A sad running joke under the Trump administration became a happy reality for President Joe Biden late Friday. "Finally, infrastructure week," Biden quipped on Saturday morning, after shepherding a $1.2 trillion infrastructure package to final passage. The victory was a much-needed win for a president who hasn't had many of those lately, and a bigger win for America, for which the shabby condition of its roads, bridges and other infrastructure has become a global humiliation.
While Biden can crow that the package was bipartisan, the fact remains that most congressional Republicans voted against it. They should be endlessly reminded of their shortsightedness as the jobs and other benefits of this long-awaited program become clear. As for the six Democratic progressives who voted against it for strategic reasons — including St. Louis Rep. Cori Bush — can we assume this means they won't be posing for the cameras in front of new improvement projects that arise from this bill in their districts?
Though significantly smaller than what Biden initially sought, the final package nonetheless will provide a long-needed overhaul of the nation's distressed physical and technological landscape. It's the very kind of overhaul that former President Donald Trump promised again and again, but never did deliver upon, mostly due to opposition from his own party.
As Biden noted Saturday, "The vast majority of the thousands of jobs that will be created do not require a college degree. This is a blue collar blueprint to rebuild America." It will invest $110 billion in roads and bridges, $66 billion in passenger and freight rail and $65 billion to improve America's broadband structure. Billions more will go toward upgrading airports, sea ports, and power and water systems. Money is in there as well for development of electric vehicles and other efforts to mitigate greenhouse gases.
The bill is largely paid for by using unspent pandemic-relief funding and strengthening tax-enforcement policies. The Congressional Budget Office says it will add about $256 billion to projected deficits over the next decade. All but 13 House Republicans voted against it on supposed fiscal-responsibility grounds — this from the party that has added some $2 trillion to the deficit with its 2017 tax cuts for the wealthy. It's the latest reminder that today's GOP stands for knee-jerk obstructionism, coddling the rich and pretty much nothing else.
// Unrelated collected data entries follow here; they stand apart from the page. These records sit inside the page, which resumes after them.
-- ==== Sys2Proof/Machine/State.lean ====
section
/-!
DEFINITION. The state of the core (10_state.md R22), the host's inputs still to come, and the state after reset (R39).
-/
namespace Sys2Proof.Machine

/-- One interaction of the host (60_exceptions.md R263). It lands between commands only (R63). -/
inductive HostInput where
  /-- The host offers a command word: `cmd_valid = 1`, `cmd_data = w` (R20), until the core accepts it. -/
  | command (w : Word)
  /-- The host raises `rsp_ready` and waits for one response, which it consumes (R20, R34). -/
  | consume
  /-- The host holds `rst_n = 0` for a rising edge of the clock (R280). -/
  | reset
deriving DecidableEq, Repr

namespace Any

/-- The architectural state, exactly that of R22, and two fields of the model's own, in a configuration whose `GEN` has the
state type `GState` and whose `CURSOR_W` is `cursorW` (R9, R10, R160). -/
structure State (GState : Type) (cursorW : Nat) where
  /-- `GEN[0..7]` (R23). -/
  gen : GenBank GState
  /-- `SEED[0..7]` (R24). -/
  seed : SeedSet
  /-- `CURSOR` (R25). -/
  cursor : Count cursorW
  /-- `BUF`, oldest byte first (R26). -/
  buf : List Byte
  /-- `MODE_PP` (R27). -/
  modePp : Bool
  /-- `PP_OPEN` (R28). -/
  ppOpen : Bool
  /-- `PP_MSG` (R29). -/
  ppMsg : List Byte
  /-- `ERR_ILL` (R32). -/
  errIll : Bool
  /-- `ERR_SEQ` (R32). -/
  errSeq : Bool
  /-- `ERR_OVF` (R32). -/
  errOvf : Bool
  /-- `ERR_PPLEN` (R32). -/
  errPplen : Bool
  /-- `TOTAL_HI_SNAP` (R33). -/
  totalHiSnap : Word
  /-- `RSP_PENDING` (R34). -/
  rspPending : Bool
  /-- `RSP_WORD` (R34). -/
  rspWord : Word
  /-- The model's own: how many draws of `DEFAULT_SEEDS` have been made; the number of the next one (R14; log entry 2). -/
  drawCount : Nat
  /-- The model's own: the host's interactions not yet served, first one first (R21, R263; log entry 1). -/
  host : List HostInput
deriving DecidableEq, Repr

end Any

/-- The state of the machine in the reference configuration: 31-bit generator states, a 64-bit cursor (R9, R25, R161). -/
abbrev State := Any.State LcgState 64

/-- No fault exists: 'The block stops nothing' (R253). The type has no constructor, so a step that faults cannot be
written; every error is a rejection, a next state with a sticky bit set (R252). -/
inductive Fault where
deriving DecidableEq, Repr

/-- No meaning refuses: every listed command has an effect (R250). -/
inductive Refusal where
  /-- Raised by nothing now: it would stand in `exec`'s arm of a command that had no meaning yet. Safe: the machine stops. -/
  | notModelled (mnemonic : String)
deriving DecidableEq, Repr

/-- The machine right after power-on reset (R39, R280): a default-mode session on the drawn seeds of draw 0.
`ppMsg` and `rspWord`, which R39 leaves unspecified, are `[]` and 0 (DESIGN CHOICE, log entries 3, 4); one draw has
been made and no host input is waiting (DESIGN CHOICE, log entries 2, 1). -/
def State.reset : State where
  gen := Vector.ofFn fun i => referenceParams.gseed (referenceParams.defaultSeeds 0)[i]
  seed := referenceParams.defaultSeeds 0
  cursor := 0
  buf := []
  modePp := false
  ppOpen := false
  ppMsg := []
  errIll := false
  errSeq := false
  errOvf := false
  errPplen := false
  totalHiSnap := 0
  rspPending := false
  rspWord := 0
  drawCount := 1
  host := []

end Sys2Proof.Machine
end

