-- ==== Sys2Proof/Machine/Store.lean ====
section
/-! DEFINITION. The Spool Store Controller and the page entry pool: taking the lowest free block (R26, R28),
releasing a chain (R30), and the STORE_LOW condition (R35, R36). -/

namespace Sys2Proof.Machine

/-- The lowest number from `i` on that a rising list of used blocks lacks. -/
def lowestFree : Nat → List Nat → Nat
  | i, [] => i
  | i, u :: us => if u = i then lowestFree (i + 1) us else i

/-- A block put in its place in a rising list. -/
def insertBlock (b : Nat) : List Nat → List Nat
  | [] => [b]
  | u :: us => if b < u then b :: u :: us else if b = u then u :: us else u :: insertBlock b us

/-- The SSC takes the lowest-numbered free block (R26); the take may set STORE_LOW (R35). -/
def Room.takeBlock (r : Room) : Option (Nat × Room) :=
  if r.store.freeCount = 0 then none
  else
    let b := lowestFree 0 r.store.used
    let store : Store := { r.store with used := insertBlock b r.store.used }
    if store.freeCount < store.lowLevel ∧ store.low = false then
      some (b, { r with store := { store with low := true } }.mark .device .storeLow)
    else some (b, { r with store := store })

/-- The store after a chain has returned to the pool (R30), re-armed at N/8 (R36). -/
def Store.release (s : Store) (chain : List Nat) : Store :=
  if chain.isEmpty then s
  else
    let store : Store := { s with used := s.used.filter fun b => !chain.contains b }
    if store.rearmLevel ≤ store.freeCount then { store with low := false } else store

/-- A page entry returns to the pool, and its chain to the free pool (R2, R30). -/
def Room.returnEntry (r : Room) (e : PageEntry) : Room :=
  { r with store := r.store.release e.chain, freeEntries := r.freeEntries + 1 }

/-- Several page entries return, in order. -/
def Room.returnEntries (r : Room) (es : List PageEntry) : Room := es.foldl Room.returnEntry r

/-- The room of a chain: the bytes its last block can still take (R27). -/
def PageEntry.spare (e : PageEntry) : Nat := Config.blockBytes * e.chain.length - e.length

end Sys2Proof.Machine
end

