-- ==== Sys2Proof/Machine/Dispatch.lean ====
section
/-! DEFINITION. Dispatch: one arm per command, each a call of its meaning. -/

namespace Sys2Proof.Machine

def exec (i : Instr) (s : State) : Host.Outcome State Fault Refusal :=
  match i with
  | .powerOnReset => Sys2Proof.Machine.execPowerOnReset s
  | .resetRelease strap => Sys2Proof.Machine.execResetRelease strap s
  | .enterUnconfigured => Sys2Proof.Machine.execEnterUnconfigured s
  | .requestArrival hsi => Sys2Proof.Machine.execRequestArrival hsi s
  | .partialFrameDiscarded => Sys2Proof.Machine.execPartialFrameDiscarded s
  | .replyShiftedOut => Sys2Proof.Machine.execReplyShiftedOut s
  | .badVerdictReply => Sys2Proof.Machine.execBadVerdictReply s
  | .identify => Sys2Proof.Machine.execIdentify s
  | .start => Sys2Proof.Machine.execStart s
  | .restart => Sys2Proof.Machine.execRestart s
  | .linkStatus => Sys2Proof.Machine.execLinkStatus s
  | .queuePeek => Sys2Proof.Machine.execQueuePeek s
  | .nextNotice take => Sys2Proof.Machine.execNextNotice take s
  | .setLine => Sys2Proof.Machine.execSetLine s
  | .lineQuery take => Sys2Proof.Machine.execLineQuery take s
  | .lineTest => Sys2Proof.Machine.execLineTest s
  | .setBay => Sys2Proof.Machine.execSetBay s
  | .setPattern => Sys2Proof.Machine.execSetPattern s
  | .jobOpen => Sys2Proof.Machine.execJobOpen s
  | .pageBegin => Sys2Proof.Machine.execPageBegin s
  | .pageData => Sys2Proof.Machine.execPageData s
  | .pageEnd => Sys2Proof.Machine.execPageEnd s
  | .jobClose => Sys2Proof.Machine.execJobClose s
  | .jobHold => Sys2Proof.Machine.execJobHold s
  | .jobRelease => Sys2Proof.Machine.execJobRelease s
  | .jobCancel => Sys2Proof.Machine.execJobCancel s
  | .jobQuery => Sys2Proof.Machine.execJobQuery s
  | .jobReap => Sys2Proof.Machine.execJobReap s
  | .setRate => Sys2Proof.Machine.execSetRate s
  | .accountSet => Sys2Proof.Machine.execAccountSet s
  | .accountRead => Sys2Proof.Machine.execAccountRead s
  | .accountDelete => Sys2Proof.Machine.execAccountDelete s
  | .setClose => Sys2Proof.Machine.execSetClose s
  | .closePeriod => Sys2Proof.Machine.execClosePeriod s
  | .alertQuery => Sys2Proof.Machine.execAlertQuery s
  | .alertAck => Sys2Proof.Machine.execAlertAck s
  | .setEscalation => Sys2Proof.Machine.execSetEscalation s
  | .characterReceived line value marker parity stop => Sys2Proof.Machine.execCharacterReceived line value marker parity stop s
  | .gapTimeout line => Sys2Proof.Machine.execGapTimeout line s
  | .hello line => Sys2Proof.Machine.execHello line s
  | .status line => Sys2Proof.Machine.execStatus line s
  | .exit line => Sys2Proof.Machine.execExit line s
  | .jam line => Sys2Proof.Machine.execJam line s
  | .halt line => Sys2Proof.Machine.execHalt line s
  | .cleared line => Sys2Proof.Machine.execCleared line s
  | .testFrameTaken line => Sys2Proof.Machine.execTestFrameTaken line s
  | .echoWaitExpiry line => Sys2Proof.Machine.execEchoWaitExpiry line s
  | .characterStart line take => Sys2Proof.Machine.execCharacterStart line take s
  | .testSent line => Sys2Proof.Machine.execTestSent line s
  | .pageCloseSent line => Sys2Proof.Machine.execPageCloseSent line s
  | .resyncSent line => Sys2Proof.Machine.execResyncSent line s
  | .jobStartSent line => Sys2Proof.Machine.execJobStartSent line s
  | .silenceExpiry line => Sys2Proof.Machine.execSilenceExpiry line s
  | .pollExpiry line => Sys2Proof.Machine.execPollExpiry line s
  | .stallTimerExpiry line => Sys2Proof.Machine.execStallTimerExpiry line s
  | .escalationExpiry line => Sys2Proof.Machine.execEscalationExpiry line s
  | .failoverExpiry line => Sys2Proof.Machine.execFailoverExpiry line s
  | .intervalExpiry => Sys2Proof.Machine.execIntervalExpiry s
  | .closeScanTick => Sys2Proof.Machine.execCloseScanTick s
  | .beaconPeriodEnd bay => Sys2Proof.Machine.execBeaconPeriodEnd bay s
  | .ackPress bay => Sys2Proof.Machine.execAckPress bay s
  | .shiftEdge rising => Sys2Proof.Machine.execShiftEdge rising s
  | .ackRelease bay => Sys2Proof.Machine.execAckRelease bay s
  | .huntResumes line => Sys2Proof.Machine.execHuntResumes line s
  | .edgeTakenAsNoise line => Sys2Proof.Machine.execEdgeTakenAsNoise line s
  | .beaconOnTimeEnd bay => Sys2Proof.Machine.execBeaconOnTimeEnd bay s

end Sys2Proof.Machine
end

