-- ==== Sys2Proof/WellFormed.lean ====
section
/-! DEFINITION. Well-formed commands. Line, bay and account numbers are in range by their types; what is left to
check is that a REQUEST_ARRIVAL carries the bytes of a frame that arrives. -/

namespace Sys2Proof.WellFormed

/-- The transfer holds a sync byte C3h (R171). -/
def hasSync (hsi : List Byte) : Bool := (Wire.afterSync hsi).isSome

/-- The transfer carries a frame to its arrival (R173). -/
def arrives (hsi : List Byte) : Bool := (Wire.arrival hsi).isSome

end Sys2Proof.WellFormed

namespace Sys2Proof

/-- A command the outside world can bring. -/
def Instr.wf : Instr → Bool
  | .requestArrival hsi => WellFormed.hasSync hsi && WellFormed.arrives hsi
  | _ => true

end Sys2Proof
end

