/-- LINE-QUERY (R69): the report is built first, and the clear flag then clears the four marks and the latch. The model's
choice (log entry 29): the TAKE level comes with the command, and is kept as the line's TAKE level in every line
state. R70 and R71. LINE-TEST is checked, then empties the queue and sends its TEST frame with the request in hand;
the frame's last character starts the echo wait of 100 ms; a good TEST frame decides the request in hand, as a match
or with the length received and the offset of the first difference, and is discarded with none waiting; the end of the
wait decides NO_ECHO. -/
def Obligations.LineQueriesAndTests : Prop :=
  (∀ (s : State) (take : Bool) (tag : Byte) (rest : List ReqFrame) (line clear : Nat), line < 256 → clear < 256 →
     Taken s .lineQuery tag (Wire.field 1 line ++ Wire.field 1 clear) rest →
     (24 ≤ line → exec (.lineQuery take) s = .next (s.declined .lineQuery tag rest .badArg .none)) ∧
     ∀ l : LineId, l.val = line →
       let y := s.part.room.line l
       let seen : Line := { y with tx := { y.tx with take := take } }
       exec (.lineQuery take) s = .next (s.answered .lineQuery tag rest
         (s.part.room.setLine l (if clear = 0 then seen else
           { seen with errs := Errors.clear, count := { y.count with latch := none } })) .ok
         (.lineQuery { line := l, state := y.state, mode := y.mode, bay := y.bay, fmt := y.fmt, errs := y.errs,
                       queued := y.rx.queue.length, take := take,
                       give := y.state.live && decide (y.rx.queue.length < 4), att := y.att, window := y.window,
                       count := y.count }))) ∧
  ((∀ (s : State) (tag : Byte) (rest : List ReqFrame) (line : Nat) (pattern : List Byte), line < 256 →
     Taken s .lineTest tag (Wire.field 1 line ++ pattern) rest →
     (24 ≤ line → exec .lineTest s = .next (s.declined .lineTest tag rest .badArg .none)) ∧
     ∀ l : LineId, l.val = line →
       let y := s.part.room.line l
       (y.state ≠ .loopback → exec .lineTest s = .next (s.declined .lineTest tag rest .badState .none)) ∧
       (y.state = .loopback → pattern.length = 0 ∨ 256 < pattern.length →
         exec .lineTest s = .next (s.declined .lineTest tag rest .badArg .none)) ∧
       (y.state = .loopback → 1 ≤ pattern.length → pattern.length ≤ 256 → y.tx.hold = none → y.tx.sending = [] →
         y.tx.due = [] → y.tx.pollDue = false →
         exec .lineTest s = .next { s with part := { s.part with
           link := { s.part.link with
             buffer := rest, inHand := some { tag := tag, line := l, pattern := pattern } }
           room := s.part.room.setLine l { y with
             rx := { y.rx with queue := [] }
             echo := none
             tx := { y.tx with
               hold := some { value := 0x18#8, marker := true, role := .plain }
               sending := (pattern.map fun b => { value := b, marker := false, role := .plain }) ++
                 [{ value := Wire.crc8 0x18#8 pattern, marker := true, role := .ends .test }] } } } })) ∧
   (∀ (s : State) (l : LineId) (c : TxChar) (test : TestInHand), (s.part.room.line l).tx.shift = some c →
     c.role = .ends .test → (s.part.room.line l).tx.hold = none → s.part.link.inHand = some test → test.line = l →
     exec (.testSent l) s = .next (s.modRoom fun r => r.setLine l
       { r.line l with echo := some 100, tx := { (r.line l).tx with shift := none } })) ∧
   (∀ (s : State) (l : LineId) (body : List Byte) (more : List InFrame) (test : TestInHand),
     (s.part.room.line l).rx.queue = .test body :: more → s.part.link.inHand = some test → test.line = l →
     ∃ t outcome, exec (.testFrameTaken l) s = .next t ∧
       t.part.room = s.part.room.setLine l { s.part.room.line l with
         echo := none, rx := { (s.part.room.line l).rx with queue := more } } ∧
       t.part.dram = s.part.dram ∧ t.pending = s.pending ∧
       t.part.link = { s.part.link with
         inHand := none
         replies := s.part.link.replies ++ [{ kind := 0x92#8, tag := test.tag, status := .ok,
                                              summary := t.part.summary, results := .test outcome }] } ∧
       (body = test.pattern → outcome = .matched) ∧
       (body ≠ test.pattern → ∃ offset, outcome = .mismatch body.length offset ∧
         body.take offset = test.pattern.take offset ∧ offset ≤ body.length ∧ offset ≤ test.pattern.length ∧
         (offset < body.length → offset < test.pattern.length → body[offset]? ≠ test.pattern[offset]?))) ∧
   (∀ (s : State) (l : LineId) (f : InFrame) (body : List Byte) (more : List InFrame), f = .test body →
     (s.part.room.line l).rx.queue = f :: more → (∀ test, s.part.link.inHand = some test → test.line ≠ l) →
     exec (.testFrameTaken l) s = .next (s.modRoom fun r => r.setLine l
       { r.line l with rx := { (r.line l).rx with queue := more } })) ∧
   (∀ (s : State) (l : LineId) (test : TestInHand), (s.part.room.line l).echo ≠ none →
     s.part.link.inHand = some test → test.line = l →
     ∃ t, exec (.echoWaitExpiry l) s = .next t ∧
       t.part.room = s.part.room.setLine l { s.part.room.line l with echo := none } ∧
       t.part.dram = s.part.dram ∧ t.pending = s.pending ∧
       t.part.link = { s.part.link with
         inHand := none
         replies := s.part.link.replies ++ [{ kind := 0x92#8, tag := test.tag, status := .ok,
                                              summary := t.part.summary, results := .test .noEcho }] }))
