/-- R70, R72: a LOOPBACK line holds TX at mark while its shift stage carries a character; a live line begins it with
space. -/
theorem test_txPin :
    (withLine 0 (sending (line .loopback) .test) running).part.txPin 0 0 = true ∧
      (withLine 0 (sending (line .idle) .test) running).part.txPin 0 0 = false := by decide +kernel

/-- R171: with an empty queue HSO carries 00h. -/
theorem test_hso_idle : running.part.link.hso (fun _ => []) 2 = [0, 0] := by decide +kernel

/-- R94, R159: a RESYNC of an earlier recovery starts nothing in the present one. -/
theorem test_stale_resync :
    let y := { sending (line .recovering) (.resync 1) with job := some 0, turn := 2 }
    ((after (.resyncSent 0) (withJob 0 boundJob (withLine 0 y running))).part.room.line 0).tx.hold = none := by
  decide +kernel

/-- R84: the tick at which the silence timer runs out opens a record with NO_ANSWER. -/
theorem test_tick_silence :
    let t := (withLine 0 { line .idle with silence := some 1 } running).part.tick
    (t.room.line 0).alert.map (fun a => a.conds.map Cond.kind) = some [.noAnswer] := by decide +kernel

/-! ## Single steps -/

/-- R182: the straps 10 select N = 32,768. -/
theorem test_resetRelease : (after (.resetRelease 2) State.reset).part.room.store.blocks = 32768 := by decide +kernel

/-- R61: a line of mode ON is DETACHED after START. -/
theorem test_start :
    ((after .start (asked .start [] (withLine 3 { Line.powerOn with mode := .on } unconfigured))).part.room.line 3).state
      = .detached := by decide +kernel

/-- R177: LINK-STATUS clears the marker. -/
theorem test_linkStatus :
    (after .linkStatus (asked .linkStatus [] (running.modLink fun k => { k with refused := true }))).part.link.refused =
      false := by decide +kernel

/-- R81: WELCOME on PL5 with the lesser window is 10h, 05h, 02h. -/
theorem test_hello :
    let s := withLine 5 (got (line .detached) (.hello 1 0 .full true 0xFFFF 2)) running
    ((after (.hello 5) s).part.room.line 5).state = .idle ∧
      (((after (.hello 5) s).part.room.line 5).tx.sending.map TxChar.value).take 2 = [0x05, 0x02] := by decide +kernel

/-- R116: the opening of a page charged 0 reserves nothing and enters the window. -/
theorem test_jobStartSent :
    let y := sending { busy with started := false } (.jobStart 0)
    let s := withAccount 0 account (withJob 0 boundJob (withLine 0 y running))
    ((after (.jobStartSent 0) s).part.room.line 0).window.map Entry.charge = [0] ∧
      ((after (.jobStartSent 0) s).part.room.account 0).map Account.held = some 0 := by decide +kernel

/-- R90: an EXIT of 1 confirms one closed sheet: held falls and consumed rises by its charge. -/
theorem test_exit :
    let y := { got busy (.exit 1 1) with window := [entry true] }
    let s := withAccount 0 { account with held := 400 } (withJob 0 boundJob (withLine 0 y running))
    ((after (.exit 0) s).part.room.account 0).map Account.consumed = some 7400 ∧
      ((after (.exit 0) s).part.room.account 0).map Account.held = some 0 := by decide +kernel

/-- R21: the last sheet makes the job DONE. -/
theorem test_exit_completes :
    let y := { got busy (.exit 1 1) with window := [entry true] }
    let s := withAccount 0 { account with held := 400 } (withJob 0 { boundJob with pos := .done } (withLine 0 y running))
    ((after (.exit 0) s).part.room.job 0).map Job.state = some .done ∧
      ((after (.exit 0) s).part.room.line 0).state = .idle := by decide +kernel

/-- R92: a JAM releases what is held and sets the position back. -/
theorem test_jam :
    let y := { got busy (.jam 4) with window := [entry true] }
    let s := withAccount 0 { account with held := 400 } (withJob 0 { boundJob with pos := .done } (withLine 0 y running))
    ((after (.jam 0) s).part.room.account 0).map Account.held = some 0 ∧
      ((after (.jam 0) s).part.room.job 0).map Job.pos = some (.at 1 1) := by decide +kernel

/-- R166: the raise to level 3 rings the bell. -/
theorem test_escalationExpiry :
    let y := { line .alert with alert := some { record .jam true with level := .two } }
    (after (.escalationExpiry 0) (withLine 0 y running)).part.bellPin = true := by decide +kernel

/-- R66: all bits space is a break, and takes an attached line to ALERT with LINK_DOWN. -/
theorem test_break :
    (((after (.characterReceived 0 0 false false false) (withLine 0 (line .idle) running)).part.room.line 0).alert.map
      fun a => a.conds.map Cond.kind) = some [.linkDown] := by decide +kernel

/-- R127: the tick that takes A511 completes the close. -/
theorem test_closeScanTick :
    (after .closeScanTick (running.modRoom fun r => { r with meter := { r.meter with scan := some 496 } })).part.room.meter.scan
      = none := by decide +kernel

/-- R5: a slot above 255 is BAD_ARG. -/
theorem test_slot256 :
    ((after .jobReap (asked .jobReap (Wire.field 2 256) running)).part.link.replies.map Reply.status) = [.badArg] := by
  decide +kernel

end Sys2Proof.Tests
end

/-! SUPPORT. PAGE-BEGIN (R3, R7): the payload read back, the descriptor's checks and clamps, the branches of the request
on a slot that holds a job, and the obligation they add up to. -/

namespace Sys2Proof.Machine

/-! ## The request's payload and slot -/

/-- PAGE-BEGIN's payload gives its operands back, with and without a back coverage (R176). -/
theorem parsePageBegin_payload {a : PageBeginArgs} (h : a.fitsFields) : parsePageBegin a.payload = some a := by
  obtain ⟨slot, media, sides, colour, front, back⟩ := a
  obtain ⟨hslot, hmedia, hsides, hcolour, hfront, hback⟩ := h
  cases back with
  | some b =>
    have hseven : fields [2, 1, 1, 1, 1, 1]
        (PageBeginArgs.payload { slot, media, sides, colour, front, back := some b }) =
          some [slot, media, sides, colour, front, b] := by
      simp [PageBeginArgs.payload, fields_cons, fields_last, hslot, hmedia, hsides, hcolour, hfront, hback b rfl]
    simp [parsePageBegin, hseven]
  | none =>
    have hseven : fields [2, 1, 1, 1, 1, 1]
        (PageBeginArgs.payload { slot, media, sides, colour, front, back := none }) = none :=
      fields_none.2 (by simp [PageBeginArgs.payload])
    have hsix : fields [2, 1, 1, 1, 1]
        (PageBeginArgs.payload { slot, media, sides, colour, front, back := none }) =
          some [slot, media, sides, colour, front] := by
      simp [PageBeginArgs.payload, fields_cons, fields_last, hslot, hmedia, hsides, hcolour, hfront]
    simp [parsePageBegin, hseven, hsix]
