-- ==== Sys2Proof/Syntax.lean ====
section
/-! DEFINITION. The commands and events of the Weacel W6416, one constructor for each row of spec/opcode_table.json in the
table's order. A ring command names its descriptor by its tag among the outstanding descriptors of its ring (R319); what
the command reads from host memory, and what the outside world measures or decides in the step, is an operand. -/
namespace Sys2Proof

/-- One response burst of a bounding run as received (R151, R152): its 32 chips, first chip in bit 31, the time counter at
the last chip of the challenge at UTX and at the first chip of the response at UA1. -/
structure BoundRound where
  /-- received chips. Width: 32. -/
  chips : Nat
  /-- time counter at the last chip of the challenge. Width: 40. -/
  sent : Nat
  /-- time counter at the first chip of the response. Width: 40. -/
  heard : Nat
  deriving DecidableEq, Repr

/-- The physical outcomes of a start sequence (R373, R402): what the model does not compute. The first three verification
results are those of the images as delivered, whose bytes the spec does not give; an image written through ring 10 is verified
by computation. The bundle and role results apply to whatever image stands in flash. -/
structure StartResult where
  /-- loader copy 0, as delivered, verifies (R373 step 1) -/
  loader0 : Bool
  /-- loader copy 1, as delivered, verifies (R373 step 1) -/
  loader1 : Bool
  /-- the main image as delivered verifies (R373 step 2) -/
  main : Bool
  /-- its bundle signature verifies (R373 step 3) -/
  bundle : Bool
  /-- its role sections match their manifest digests (R373 step 4) -/
  roles : Bool
  /-- the key slots, counters and ceilings can be restored (R402 step 6, R410) -/
  restored : Bool
  /-- the AES known-answer tests pass (R402 step 6) -/
  knownAnswers : Bool
  /-- mask of the engines 0-14 that come out of reset (R402 step 7) -/
  engines : Nat
  /-- MiB of xSPI RAM found, 0 for none (R310, R436) -/
  xspi : Nat
  /-- mask of the calibrations of R136 that fail twice (R123) -/
  calFailed : Nat
  /-- swing at XI38 when reset is released, mV peak to peak (R432) -/
  swing38 : Nat
  /-- the NVWP pin is low (R365, R420) -/
  nvwp : Bool := false
  /-- sector headers of the store that read otherwise than they were programmed: area, sector, 16 bytes (R350, R363) -/
  headers : List (Nat × Nat × Bytes) := []
  /-- places in the store of records whose header check fails as they read (R353) -/
  badHeads : List Nat := []
  /-- places in the store of records whose CRC-32 fails as they read (R353) -/
  badData : List Nat := []
  /-- the first die temperature sample, which the start takes, 0.1 °C (R414) -/
  temp : Int := 250
  deriving DecidableEq, Repr

/-- A block as a Gaten receiver took it (R284, R285): what stood between K27.7 and K29.7. -/
structure LinkBlock where
  /-- tag byte. Width: 8. -/
  tag : Byte
  /-- data bytes. Width: 1-256 bytes where the rules are kept. -/
  data : Bytes
  /-- code violations seen inside the block. Width: 16. -/
  violations : Nat
  deriving DecidableEq, Repr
The half-dozen Democratic "no" votes, from Bush, Rep. Alexandria Ocasio-Cortez of New York and others in the hard-left progressive caucus are more complicated. They didn't oppose the infrastructure package on its merits but wanted it paired with Biden's even more ambitious "Build Back Better" package addressing health care, child care, education and climate. Whatever the strategic logic, Bush's all-or-nothing gambit didn't serve her St. Louis constituents who, despite her opposition, will benefit from both the jobs and improved infrastructure of the bill that passed Friday.